Delete opt_mul_scalar_out (#12145)

swolchok · web-flow · commit 2d095b8bd082 · 2025-07-08T14:14:11.000-07:00
The handwritten optimized code is similar to what we should be getting from the optimized portable op, as follows. handwritten optimized code: - if the input type matches the output type, then perform a vectorized loop - otherwise, generate specific mixed-dtype kernels, which aren't vectorized. optimized portable op: - if the input type matches the output type, then perform a vectorized loop. (dtype_specialized_elementwise_fn_impl in elementwise_util.h) - otherwise, generate one specific kernel per compute type. those kernels use non-inlined function calls to do loads and stores, trading off performance for a significant size reduction. (apply_elementwise_fn_generic_impl in elementwise_util.h) Both cases in the portable op variant also use parallel_for. I attempted to do a performance test, but I found that `torch.mul(some_tensor, 2.0)` is exported as a call to mul.Tensor, *not* mul.Scalar. 41e7ffa added the ability to pass our tests if we do emit mul.Scalar for this, but the follow-up diff to make that happen seems not to have landed. So, I think another reason to delete this is that (if I understand correctly) it's not used, therefore we don't have specific knowledge that we need it to exist and we can't just use the optimized portable op.
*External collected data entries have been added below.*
-- ==== Sys2Proof/Tests/Slice0.lean ====
section
/-! SUPPORT. Tests of the model: the worked examples of the spec, single commands on small states, and for each statement
with hypotheses a state that meets them. -/

namespace Sys2Proof.Tests

open Sys2Proof.Machine

set_option Elab.async false

/-! ## Builders -/

/-- A CONTROL frame of station 0. -/
def ctl (pl : List Byte) : Frame := ⟨.controlK, 0, 0, 0, 9, pl⟩

/-- The state with that CONTROL frame in front. -/
def ask (s : State) (pl : List Byte) : State := { s with link := { s.link with controlBuf := [ctl pl] } }

/-- A job frame of the pair (1, 7). -/
def jf (k : FrameKind) (seq : Byte) (pl : List Byte) : Frame := ⟨k, 1, 7, seq, 0, pl⟩

/-- The state with that job frame in front. -/
def front (s : State) (f : Frame) : State := { s with link := { s.link with intakeBuf := [f] } }

def withPort (s : State) (p : Port) (r : PortRec) : State := { s with ports := tset s.ports p r }

def withJob (s : State) (j : JobSlot) (r : Job) : State :=
  { s with jobs := { s.jobs with recs := tset s.jobs.recs j (some r) } }

def withAlert (s : State) (p : Port) (r : AlertRec) : State := { s with alerts := tset s.alerts p r }

def withLock (s : State) (f : FinUnit) (h : Holder) : State := { s with locks := tset s.locks f h }

/-- The reset state with the link UP. -/
def up : State := { State.reset with link := { LinkUnit.reset with state := .up, lastFlow := some .go } }

def printer : Identity := ⟨5, true, true, 0xFFFF, 4, true⟩

def readyPort : PortRec :=
  { PortRec.reset with state := .ready, outstanding := none, answerTimer := none, identity := some printer }

/-- The port of an open run in execution, with nothing in flight. -/
def runPort : PortRec :=
  { readyPort with state := .running, outstanding := some .run, runOpen := true, executing := true }

/-- A complete job of one sheet in block 0 and two copies, queued on port 15. -/
def job : Job where
  station := 1
  tag := 7
  account := 1
  dest := 63
  priority := 3
  copies := 2
  finishing := .staple
  needs := ⟨true, true, 0xFFFF⟩
  intake := .complete
  expected := none
  received := 1
  head := some 0
  tail := some 0
  phase := .queued
  boundPort := some 15
  lastPort := none
  held := false
  creditStopped := false
  cancel := none
  feed := ⟨.at 1 1, some 0⟩
  confirm := .at 1 1
  copiesDone := 0
  delivered := 0
  charged := 0
  releaseBehind := false
  outcome := none

/-- A receiving job on the unbound list. -/
def rcv : Job :=
  { job with
    intake := .receiving, expected := some 255, received := 0, head := none, tail := none, phase := .unbound,
    boundPort := none, feed := ⟨.at 1 1, none⟩ }

/-- The sheet's entry in flight, with the last tag before the counter wraps. -/
def flight : InFlight := ⟨255, 127, 1, 1, 0, 0, 1, true, false, none, none⟩

/-- Port 15 is READY, enabled for class 63, with finisher unit 3; account 1 has credit; block 0 holds a sheet. -/
def shop : State :=
  { withPort up 15 readyPort with
    spool := { Spool.reset with pool := List.range' 1 65535, links := [(0, ⟨none, 5, some ⟨1, .mono, .blank, 15, 1⟩⟩)] }
    table := tset State.reset.table 15 { PortEntry.reset with finisher := some 3, standbyDelay := 240 }
    binder := { Binder.reset with routes := tset Binder.reset.routes 63 0x8000 }
    meter := { Meter.reset with
      accounts := tset Meter.reset.accounts 1 { AccountRec.reset with isOpen := true, scale := 128, balance := 10 }
      rates := tset Meter.reset.rates 15 ⟨1, 4095⟩ } }

/-- The job of slot 127 queued on port 15. -/
def queued : State :=
  { withJob shop 127 job with
    binder := { shop.binder with queues := tset shop.binder.queues 15 [127], bindOrder := [127] } }

/-- The job of slot 127 claimed by port 15, which runs it with nothing in flight. -/
def runs (r : PortRec) : State :=
  { withJob queued 127 { job with phase := .claimed } with
    ports := tset shop.ports 15 r
    binder := { queued.binder with claims := tset shop.binder.claims 15 (some 127) }
    locks := tset shop.locks 3 (.job 127 15) }

/-- The same with its first sheet in flight, reserved on account 1. -/
def busy : State :=
  { runs { runPort with inFlight := [flight], sheetsFed := 1 } with
    jobs := { recs := tset shop.jobs.recs 127 (some { job with phase := .claimed, feed := ⟨.at 2 1, some 0⟩ }), ended := [] }
    meter := { shop.meter with
      accounts := tset shop.meter.accounts 1
        { AccountRec.reset with isOpen := true, scale := 128, balance := 10, reserved := 1, inFlight := 1 } }
    pending := [.shopClockTick] }

/-- A command answers a next state of which the test holds. -/
def after (c : Instr) (s : State) (test : State → Bool) : Bool :=
  match exec c s with
  | .next t => test t
  | _ => false

/-- The payload of the frame in the transmitter. -/
def sent (t : State) : List Byte := (t.link.tx.map OutFrame.payload).getD []

/-! ## The worked examples of the spec -/

/-- The check of 2.2's example: words 1A00, F3C2, 2051 and an odd byte 7E give 53EB (R29). -/
theorem test_frame_check : frameCheck [0x1A, 0x00, 0xF3, 0xC2, 0x20, 0x51, 0x7E] = 0x53EB := by decide

/-- The cost examples of 8.2 (R136). -/
theorem test_sheet_costs :
    sheetCost ⟨12, 45⟩ 96 ⟨1, .color, .mono, 0, 1⟩ = 43 ∧ sheetCost ⟨12, 45⟩ 128 ⟨1, .mono, .blank, 0, 1⟩ = 12
    ∧ sheetCost ⟨1, 0⟩ 1 ⟨1, .mono, .mono, 0, 1⟩ = 1 ∧ sheetCost ⟨0, 100⟩ 200 ⟨1, .color, .color, 0, 1⟩ = 313
    ∧ sheetCost ⟨4095, 4095⟩ 255 ⟨1, .color, .color, 0, 1⟩ = 16317
    ∧ sheetCost ⟨4095, 4095⟩ 255 ⟨1, .blank, .blank, 0, 1⟩ = 0 ∧ sheetCost ⟨12, 45⟩ 0 ⟨1, .color, .mono, 0, 1⟩ = 0 := by
  decide

/-! ## Well-formedness and the table's words -/

theorem test_wellFormed_refuses_empty_frame : wellFormed (.frameArrives []) = false := rfl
diff --git a/kernels/optimized/cpu/op_mul.cpp b/kernels/optimized/cpu/op_mul.cpp
@@ -210,63 +210,6 @@ Tensor& opt_mul_out(
   return out;
 }
 
-Tensor& opt_mul_scalar_out(
-    KernelRuntimeContext& ctx,
-    const Tensor& a,
-    const Scalar& b,
-    Tensor& out) {
-  (void)ctx;
-
-  ScalarType a_type = a.scalar_type();
-  ScalarType common_type =
-      utils::promote_type_with_scalar(a_type, b, /*half_to_float*/ false);
-  ScalarType out_type = out.scalar_type();
-
-  ET_CHECK(common_type == out_type);
-
-  if (common_type == ScalarType::Half || common_type == ScalarType::BFloat16) {
-    common_type = ScalarType::Float;
-  }
-
-  // Resize for dynamic shape
-  auto error = resize_tensor(out, a.sizes());
-  ET_CHECK_MSG(error == Error::Ok, "Failed to resize output tensor.");
-
-  if (a_type == common_type && a_type == out_type &&
-      a_type != ScalarType::Half && a_type != ScalarType::BFloat16) {
-    ET_SWITCH_REALB_TYPES(a_type, ctx, "mul.Scalar_out", CTYPE, [&]() {
-      CTYPE b_casted = utils::scalar_to<CTYPE>(b);
-
-      using Vec = at::vec::Vectorized<CTYPE>;
-      at::vec::map<CTYPE>(
-          [b_casted](Vec x) { return x * Vec(b_casted); },
-          out.mutable_data_ptr<CTYPE>(),
-          a.const_data_ptr<CTYPE>(),
-          out.numel());
-    });
-  } else {
-    ET_SWITCH_REALHBBF16_TYPES(a_type, ctx, "mul.Scalar_out", CTYPE_A, [&]() {
-      ET_SWITCH_REALB_TYPES(
-          common_type, ctx, "mul.Scalar_out", CTYPE_IN, [&]() {
-            ET_SWITCH_REALHBBF16_TYPES(
-                out_type, ctx, "mul.Scalar_out", CTYPE_OUT, [&]() {
-                  CTYPE_IN b_casted = utils::scalar_to<CTYPE_IN>(b);
-
-                  const size_t n = a.numel();
-                  const CTYPE_A* a_data = a.const_data_ptr<CTYPE_A>();
-                  CTYPE_OUT* out_data = out.mutable_data_ptr<CTYPE_OUT>();
-                  for (auto i = 0; i < n; ++i) {
-                    out_data[i] = static_cast<CTYPE_OUT>(
-                        static_cast<CTYPE_IN>(a_data[i]) * b_casted);
-                  }
-                });
-          });
-    });
-  }
-
-  return out;
-}
-
 } // namespace native
 } // namespace executor
 } // namespace torch
diff --git a/kernels/optimized/optimized.yaml b/kernels/optimized/optimized.yaml
@@ -82,11 +82,6 @@
     - arg_meta: null
       kernel_name: torch::executor::opt_mul_out
 
-- op: mul.Scalar_out
-  kernels:
-    - arg_meta: null
-      kernel_name: torch::executor::opt_mul_scalar_out
-
 - op: native_layer_norm.out
   kernels:
     - arg_meta: null